Comparison in the quality of vision and spherical aberration between spherical and aspheric intraocular lenses
Robert T. Ang, MD, Gladness A. Martinez, MD, Jesse B. Caguioa, OD, Karen B. Reyes, MD
MODERN cataract surgery has advanced extensively, its aims no longer limited to the removal of the cataractous lens but extending to the improvement of vision through implantation of intraocular lenses (IOLs). Studies have shown that in a young eye without cataract, the cornea exerts a positive spherical aberration (SA) while the natural lens exerts a negative SA.

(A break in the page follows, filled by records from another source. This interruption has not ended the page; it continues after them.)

/-- The SLOT entry of a job with failed allocations (R366 KIND 2). -/
def slotEntry (x : Cell) (j : Job) (res : List AllocRes) : LedgerEvent :=
  let idx (st : Nat) : List Nat := (List.range res.length).filter (fun k => decide ((res[k]?).map (fun r => r.status) = some st))
  let first := res.find? (fun r => decide (r.status ≠ 0))
  let u := (first.map (fun r => r.unit)).getD noUnit
  { kind := 2, flags := (if (first.map (fun r => r.retried)).getD false then 8 else 0) + 32 * b2n u.injected,
    status := (if (first.map (fun r => r.status)).getD 1 = 2 then stCONTEXT_LOST else stITEM_FAILED), seq := j.pkt.seq, func := 0, part := 0xF0,
    cause := (first.map (fun r => r.cause)).getD 0, td := cfgTd x.cfg, band := u.band, at_ := j.slot, lunit := u.lunit, punit := u.punit,
    object := j.cell + b2n (!j.ul) * 65536, body := natLE 16 (maskOf (idx 1)) ++ natLE 16 (maskOf (idx 2)) }

/-- A job ends: the SLOT entry of failed allocations, then the final reply (R98, R169, R368). -/
def jobEnd (x : Cell) (j : Job) (res : List AllocRes) (s : State) : State :=
  let bad := (res.filter (fun r => decide (r.status ≠ 0))).length
  let s1 := { s with
    jobs := s.jobs.filter (fun k => decide (k.pkt.id ≠ j.pkt.id))
    code := s.code.filter (fun w => !(decide (w.cell = j.cell) && decide (w.slot = j.slot) && decide (w.ul = j.ul))) }
  if bad = 0 then showLedger 0 (finish j.pkt stOK 0 s1)
  else
    let e := slotEntry x j res
    match ledgerAssign e (countItems bad s1) with
    | (i, s2) => showLedger 0 (finish j.pkt e.status (itemsDetail bad i) s2)

/-- No earlier slot's job of the cell and direction is without its final reply (R368). -/
def firstInOrder (j : Job) (s : State) : Bool :=
  !s.jobs.any (fun k => decide (k.cell = j.cell) && decide (k.ul = j.ul) && decide (k.slot < j.slot))

/-- UL_DELIVERY (R169): an uplink job whose Fallback Point has passed and whose allocations have all ended, or whose
decode interval is over, writes its transport blocks, then its result record, then its final reply; a delivery held up
by host credits is counted (R77). -/
def execUlDelivery (c : Fin 512) (slot : Nat) (late : Bool) (s : State) : Host.Outcome State Fault Refusal :=
  goesOn s (match lookup c.val s.cells, findJob c slot true s with
    | some x, some j =>
      if j.rxPath.isSome ∧ firstInOrder j s ∧
          (j.res.all (fun r => r.done) ∨ (codeInterval x j s).2 ≤ (counter (cfgTd x.cfg) s : Int)) then
        let res := finalRes x j s
        let buf := jobBuf j.pkt.payload
        let f := j.pkt.window / 4
        let s1 := writePayloads f buf res (payloadOffsets res (ceil64 (64 + 16 * res.length + 16 * j.prach.length))) s
        let s2 := hostWrite f buf (ulRecord x j res s) s1
        let s3 := if late then tally (128 + c.val) (ESC_CELLc_LATEDLV_COUNT c) 1 s2 else s2
        let s4 := { s3 with slotBuf := s3.slotBuf.filter (fun d => !(decide (d.cell = c.val) && decide (slot ≤ d.sym) && decide (d.sym < slotEndOf x slot))) }
        jobEnd x j res s4
      else s
    | _, _ => s)

/-- A message of a job waits in a far list, on a wheel or in a queue. -/
def messagesLeft (j : Job) (s : State) : Bool :=
  let mine (m : TxMsg) : Bool := decide (m.cell = j.cell) && decide (m.slot = j.slot) && decide (m.ul = j.ul)
  s.fhFar.any mine || s.fhWheel.any (fun x => mine x.2) || s.fhQueue.any (fun q => q.2.any mine)

/-- DL_JOB_COMPLETE (R169): the last message of a downlink job has left; its final reply is written. -/
def execDlJobComplete (c : Fin 512) (slot : Nat) (s : State) : Host.Outcome State Fault Refusal :=
  goesOn s (match lookup c.val s.cells, findJob c slot false s with
    | some x, some j =>
      if j.planned ∧ j.handed ∧ ¬ messagesLeft j s ∧ firstInOrder j s then jobEnd x j (j.res.map (fun r => if r.done then r else allocFail 0 false noUnit r)) s else s
    | _, _ => s)

end Sys2Proof.Machine
end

These tend to cancel each other out, producing a clear retinal image. With increasing age, however, the compensation afforded by the crystalline lens is gradually lost with the development of cataract, leading to an increase in total ocular higherorder aberrations (HOA). Implantation of a spherical IOL has been the standard in phacoemulsification surgery. Spherical lenses provide good vision but have been shown to induce positive SA, yielding poorer image quality by decreasing contrast sensitivity. Aspheric lenses, such as the IQ lens (Alcon Laboratories, Fort Worth, TX, USA) were developed to lower spherical and total HOA of the optical system. The Alcon IQ lens incorporates a –0.20 µm SA that is presumed to offset the +0.20 µm SA of the cornea, resulting in neutral or significantly lower SA. Correcting the cornea’s positive SA has been shown to improve contrast sensitivity. This study compared the quality of vision and SA in eyes implanted with the Alcon Natural and the Alcon IQ aspheric IOL.

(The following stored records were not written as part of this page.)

/-- BLOCK_YIELD (R335): context c waits for the fabric on every core of its Lease, and stops. -/
def execBlockYield (c : Nat) (s : State) : Host.Outcome State Fault Refusal :=
  goesOn s (let ls := s.leases.filter (fun l => decide (l.ctx = c))
    if ls.isEmpty ∨ ls.any (fun l => l.saving) ∨ (ctxOps c s).isEmpty ∨ !ls.all (fun l => yieldWaits l.core s) ∨
        !ls.any (fun l => (engAt l.core s).any anyRuns) then s
    else tally 15 SCHED_T_BLOCK_COUNT 1 (ls.foldl (fun s l => saveLease l.core s) (modCtx c (fun x => { x with yielding := true }) s)))

/-! ### Granting (R78, R332 to R334, R356, R459) -/

/-- The cores a STEP may hold at once. -/
def coreLimit (x : Ctx) (st : Step) (s : State) : Nat := if st.maxCores = 0 then (partCores x.part s).length else st.maxCores

/-- Context c has work for core n: a saved set that goes on there, a tile to run again, or the next tile of its STEP. -/
def workFor (n c : Nat) (x : Ctx) (st : Step) (s : State) : Bool :=
  (lookup n x.saved).isSome || (!cascades st s && ((nextTile n c x st s).isSome || st.again.any (fun a => a.retry && againOn n x.part a s)))

/-- The Teller may grant core n to context c (R332). -/
def eligible (n p c : Nat) (x : Ctx) (s : State) : Bool :=
  match x.queue with
  | [] => false
  | st :: _ => decide (x.part = p) && x.resident && x.suspend.isEmpty && !x.yielding && st.started &&
      (decide (x.sub = 1) || (decide (x.sub = 2) && decide ((leaseCores c s).length < coreLimit x st s))) && workFor n c x st s

/-- One context comes before another for core n: by priority, by a bound tile on the core, by the time it became
RUNNABLE. -/
def beats (n : Nat) (a b : Nat × Ctx) : Bool :=
  let bound (c : Ctx) : Bool := (lookup n c.saved).any (fun x => x.bound)
  if a.2.prio ≠ b.2.prio then decide (b.2.prio < a.2.prio)
  else if bound a.2 ≠ bound b.2 then bound a.2
  else decide (a.2.readyAt < b.2.readyAt)

/-- The context that the Teller chooses for core n of partition p. -/
def chooseCtx (n p : Nat) (s : State) : Option (Nat × Ctx) :=
  match s.ctxs.filter (fun c => eligible n p c.1 c.2 s) with
  | [] => none
  | a :: r => some (r.foldl (fun a b => if beats n b a then b else a) a)

/-- The start of core n's next window in core cycles, or 1,000,000 cycles after the Lease's start (R78, R459). -/
def nextStart (n ls : Nat) (s : State) : Nat :=
  match nextWindow n s with
  | none => ls + 1000000
  | some w => min (ls + 1000000) (nowNs s + tcToNs (w.start - counter w.td s))

/-- Passes of a Lease (R78). -/
def leasePasses (n ls p : Nat) (s : State) : Nat :=
  let next := nextStart n ls s
  (next - 2500 - ls - ceilDiv (next - ls) 10000) * getF PWR_TSTAT_IN_FORCE s / (100 * p)

/-- The pass length that a STEP declares. -/
def stepPass (x : Ctx) (st : Step) (s : State) : Nat := leNat (urRead (runImage x st st.allFb + 8) 4 s)

/-- The STEP area of core n belongs to another partition (R333). -/
def otherPart (n p : Nat) (s : State) : Bool := (lookup n s.lastCtx).any (fun v => decide (v / 65536 ≠ p + 1))

/-- What another context has saved on core n before context c takes it: a bound tile's Core Scratch goes to the swap area,
and another tile will restart (R334). -/
def displaceOne (n : Nat) (s : State) (c : Nat × Ctx) : State :=
  match lookup n c.2.saved with
  | none => s
  | some x =>
    if !x.bound then
      tally 15 SCHED_T_RESTART_COUNT 1 (modStep c.1 (fun st => { st with again := st.again ++ [⟨x.tile, none, x.fb, x.shadow, x.retry⟩], restarts := st.restarts + 1 })
        (modCtx c.1 (fun y => { y with saved := put n none y.saved }) s))
    else if x.spilled then s
    else
      let s1 := modCtx c.1 (fun y => { y with saved := put n (some { x with spilled := true }) y.saved }) s
      { s1 with scratchOf := writeBytes (c.1 * 2 ^ 32 + n * 2 ^ 21) (csRead n 0 x.scratch s) s1.scratchOf, spills := s1.spills ++ [(n, c.1, false, s.now)] }

/-- Every other context's state on core n gives way. -/
def displace (n c : Nat) (s : State) : State := (s.ctxs.filter (fun x => decide (x.1 ≠ c))).foldl (displaceOne n) s

/-- A set goes on on core n. -/
def resume (n c : Nat) (x : EngSet) (s : State) : State :=
  putEng n (some { x with act := s.now, spilled := false }) (modCtx c (fun y => { y with saved := put n none y.saved }) s)

/-- What context c has saved on core n goes on, after its Core Scratch has been restored where it was spilled. -/
def takeUp (n c : Nat) (s : State) : State :=
  match (ctxOf c s).bind (fun x => lookup n x.saved) with
  | none => s
  | some x => if x.spilled then { s with spills := s.spills ++ [(n, c, true, s.now)] } else resume n c x s

/-- A Lease of core n is granted to context c. -/
def grant (n p c ls passes len : Nat) (s : State) : State :=
  let s1 := displace n c s
  let s2 := if otherPart n p s then fillStep n s1 else s1
  let s3 := { s2 with leases := s2.leases ++ [⟨n, c, nowNs s, ls, passes, len, false⟩], lastCtx := put n (some (c + 65536 * (p + 1))) s2.lastCtx }
  let s4 := modCtx c (fun x => { x with sub := 2 }) (setF (MXC_Cn_INFO_CTX n) c (setF (MXC_Cn_INFO_STATE n) 2 s3))
  takeUp n c (modStep c (fun st => { st with maxHeld := max st.maxHeld (leaseCores c s4).length }) s4)

/-- Core n may be lent: it is in service and idle, no retirement waits for it, the device is READY, and the gap is not withheld
for an overdue Assay (R377). -/
def lendable (n : Nat) (s : State) : Bool :=
  coreInService n s && !coreSuspect n s && (lookup n s.mcRetiring).isNone && decide (getF (MXC_Cn_INFO_STATE n) s = 0) && (leaseOf n s).isNone &&
    !windowOpen n s && !s.quiesced && issues s && !flagF (MXC_Cn_INFO_CLOVER n) s && !(assayOverdue n s && gapHolds n s)

/-- LEASE_GRANT (R78, R332): the Teller grants core n to the context its partition's keys choose; the first pass begins lead
cycles from now, after the 896 cycles of a fill (R333). -/
def execLeaseGrant (n lead : Nat) (s : State) : Host.Outcome State Fault Refusal :=
  goesOn s (if !lendable n s then s
    else match eightParts.find? (fun p => partHolds p n s) with
      | none => s
      | some p => match chooseCtx n p s with
        | none => s
        | some (c, x) => match x.queue with
          | [] => s
          | st :: _ =>
            let ls := nowNs s + lead
            let len := stepPass x st s
            let k := if len = 0 then 0 else leasePasses n ls len s
            if k = 0 ∨ (otherPart n p s ∧ lead < 896) then s else grant n p c ls k len s)

/-- Counts bytes spilled or restored in MiB. -/
def countSpill (b : Nat) (s : State) : State :=
  let k := tallyKey 15 SCHED_T_SPILL_COUNT
  let x := look 0 k s.tallyRem + b
  tally 15 SCHED_T_SPILL_COUNT (x / 2 ^ 20) { s with tallyRem := put k (if x % 2 ^ 20 = 0 then none else some (x % 2 ^ 20)) s.tallyRem }

/-- The SCRATCH bytes of the set that context c has saved on core n. -/
def savedScratch (n c : Nat) (s : State) : Nat := (((ctxOf c s).bind (fun x => lookup n x.saved)).map (fun x => x.scratch)).getD 0

/-- SPILL_DONE (R334): the spill of core n completes. -/
def execSpillDone (n : Nat) (s : State) : Host.Outcome State Fault Refusal :=
  goesOn s (match s.spills.find? (fun x => decide (x.1 = n) && !x.2.2.1) with
    | none => s
    | some x => countSpill (savedScratch n x.2.1 s) { s with spills := s.spills.filter (fun y => decide (y ≠ x)) })

/-- RESTORE_DONE (R334): the restore of a bound tile's Core Scratch completes, and the tile resumes. -/
def execRestoreDone (n : Nat) (s : State) : Host.Outcome State Fault Refusal :=
  goesOn s (match s.spills.find? (fun x => decide (x.1 = n) && x.2.2.1) with
    | none => s
    | some x =>
      if s.spills.any (fun y => decide (y.1 = n) && !y.2.2.1) then s
      else match (ctxOf x.2.1 s).bind (fun c => lookup n c.saved) with
        | none => { s with spills := s.spills.filter (fun y => decide (y ≠ x)) }
        | some e =>
          let s1 := countSpill e.scratch { s with spills := s.spills.filter (fun y => decide (y ≠ x)) }
          resume n x.2.1 e (csWrite n 0 (readBytes s.scratchOf (x.2.1 * 2 ^ 32 + n * 2 ^ 21) e.scratch) s1))

/-! ### Residency (R326, R337) -/

/-- Resident places of partition p in use; an incoming swap holds one. -/
def placesUsed (p : Nat) (s : State) : Nat :=
  ((ctxsOf p s).filter (fun c => c.2.resident)).length + (s.swaps.filter (fun w => decide (w.part = p))).length

/-- A place of partition p is free. -/
def placeFree (p : Nat) (s : State) : Bool := decide (placesUsed p s < getF (SCHED_Pp_INFO_NRES p) s)

/-- The swapped RUNNABLE context that comes in: the highest PRIO, then the one RUNNABLE longest, then the lowest number. -/
def swapInChoice (p : Nat) (s : State) : Option Nat :=
  match (ctxsOf p s).filter (fun c => !c.2.resident && decide (c.2.sub = 1)) with
  | [] => none
  | a :: r => some (r.foldl (fun a b => if a.2.prio < b.2.prio ∨ (a.2.prio = b.2.prio ∧ b.2.readyAt < a.2.readyAt) then b else a) a).1

/-- The resident of a substate with the oldest block time. -/
def oldestBlock (p sub : Nat) (s : State) : Option Nat :=
  match (ctxsOf p s).filter (fun c => c.2.resident && decide (c.2.sub = sub)) with
  | [] => none
  | a :: r => some (r.foldl (fun a b => if b.2.blockAt < a.2.blockAt then b else a) a).1

/-- SWAP_START (R337): a swapped RUNNABLE context comes in to a free place, or in place of a SUSPENDED or BLOCKED resident
when no resident can run. -/
def execSwapStart (p : Fin 8) (s : State) : Host.Outcome State Fault Refusal :=
  goesOn s (if s.swaps.any (fun w => decide (w.part = p.val)) then s
    else match swapInChoice p s with
      | none => s
      | some c =>
        if placeFree p s then { s with swaps := s.swaps ++ [⟨p, none, c, s.now⟩] }
        else if (ctxsOf p s).any (fun x => x.2.resident && (decide (x.2.sub = 1) || decide (x.2.sub = 2))) then s
        else match (oldestBlock p 4 s).or (oldestBlock p 3 s) with
          | none => s
          | some o => modCtx o (fun x => { x with resident := false }) { s with swaps := s.swaps ++ [⟨p, some o, c, s.now⟩] })

/-- SWAP_END (R337): the copies finish and the incoming context is resident. -/
def execSwapEnd (p : Fin 8) (s : State) : Host.Outcome State Fault Refusal :=
  goesOn s (match s.swaps.find? (fun w => decide (w.part = p.val)) with
    | none => s
    | some w =>
      let s1 := { s with swaps := s.swaps.filter (fun v => decide (v.part ≠ p.val)) }
      let s2 := if w.out.isSome then tally 15 SCHED_T_SWAP_COUNT 1 s1 else s1
      modCtx w.inn (fun x => if x.st = 1 then x else { x with resident := true }) s2)

/-! ### STEP images (R235, R350, R351) -/

/-- A range lies in one object of a partition. -/
def inObject (part a len : Nat) (s : State) : Bool :=
  rangeOk part false a len s && (match lookup (entObj (bent (a / 2 ^ 21) s)) s.objs with
    | none => false
    | some o => decide (o.block * 2 ^ 21 ≤ a) && decide (a + len ≤ o.block * 2 ^ 21 + o.len * 4096))

/-- The primary table of a header, and variant i. -/
def primaryTab (h : List Byte) : TileTab := ⟨fieldLE h 36 2, fieldLE h 38 2, fieldLE h 12 4, fieldLE h 16 4, fieldLE h 40 4⟩
def variantTab (image : Nat) (h : List Byte) (i : Nat) (s : State) : TileTab :=
  let l := urRead (image + fieldLE h 48 4 + 16 * i) 16 s
  ⟨fieldLE l 0 2, fieldLE l 2 2, fieldLE l 4 4, fieldLE l 8 4, fieldLE l 12 4⟩

/-- The tables of an image. -/
def imageTabs (image : Nat) (s : State) : List TileTab :=
  let h := urRead image 64 s
  primaryTab h :: (List.range (min 3 (fieldLE h 44 1))).map (fun i => variantTab image h i s)

/-- The limits of R235 on a header. -/
def headerOk (h : List Byte) : Bool :=
  decide (fieldLE h 0 4 = 0x50455453) && decide (fieldLE h 4 2 = 1) && decide (257 ≤ fieldLE h 8 4) && decide (fieldLE h 8 4 ≤ 2048) &&
    decide (fieldLE h 24 4 ≤ 16777216) && decide (fieldLE h 28 4 ≤ 1835008) && decide (fieldLE h 32 2 ≤ 128) && decide (fieldLE h 44 1 ≤ 3)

Twenty-two patients with bilateral cataracts seen from October 2006 to April 2007 were recruited for a prospective, comparative, randomized, subject-masked clinical trial in a single center. Included in the study were patients 45 years old and above with bilateral cataracts willing to undergo phacoemulsification with IOL implantation in both eyes. Their high-contrast best spectacle-corrected or potential-acuity-meter-tested vision should be at least 20/40 in both eyes. Patients were excluded if they had any of the following in either eye: greater than +3 brunescent cataracts, astigmatism greater than 1.50D detected by manifest refraction or corneal topography, increased intraocular pressure (IOP), narrow angles or diagnosed with glaucoma, symptomatic ocular-surface pathology such as dry eye, abnormal corneal topography (keratoconus), iris abnormalities, specular microscopy count less than 1,200 cells/mm2 , unstable zonules manifested by phacodonesis or pseudoexfoliation, history of traumatic eye injury, uveitis, ocular-muscle disorders, posterior-segment pathologies like diabetic retinopathy, and previous ocular or refractive surgery. Pregnant or lactating patients, those taking any form of steroids, patients with history of allergy to any medications used during and after phacoemulsification, those who had adverse events intraoperatively (i.e. vitreous loss or sulcusplaced IOL) or who developed increased IOP postoperatively were also excluded. Depending on the contact lens used, patients were advised to discontinue use at least 1 to 3 weeks before preoperative testing.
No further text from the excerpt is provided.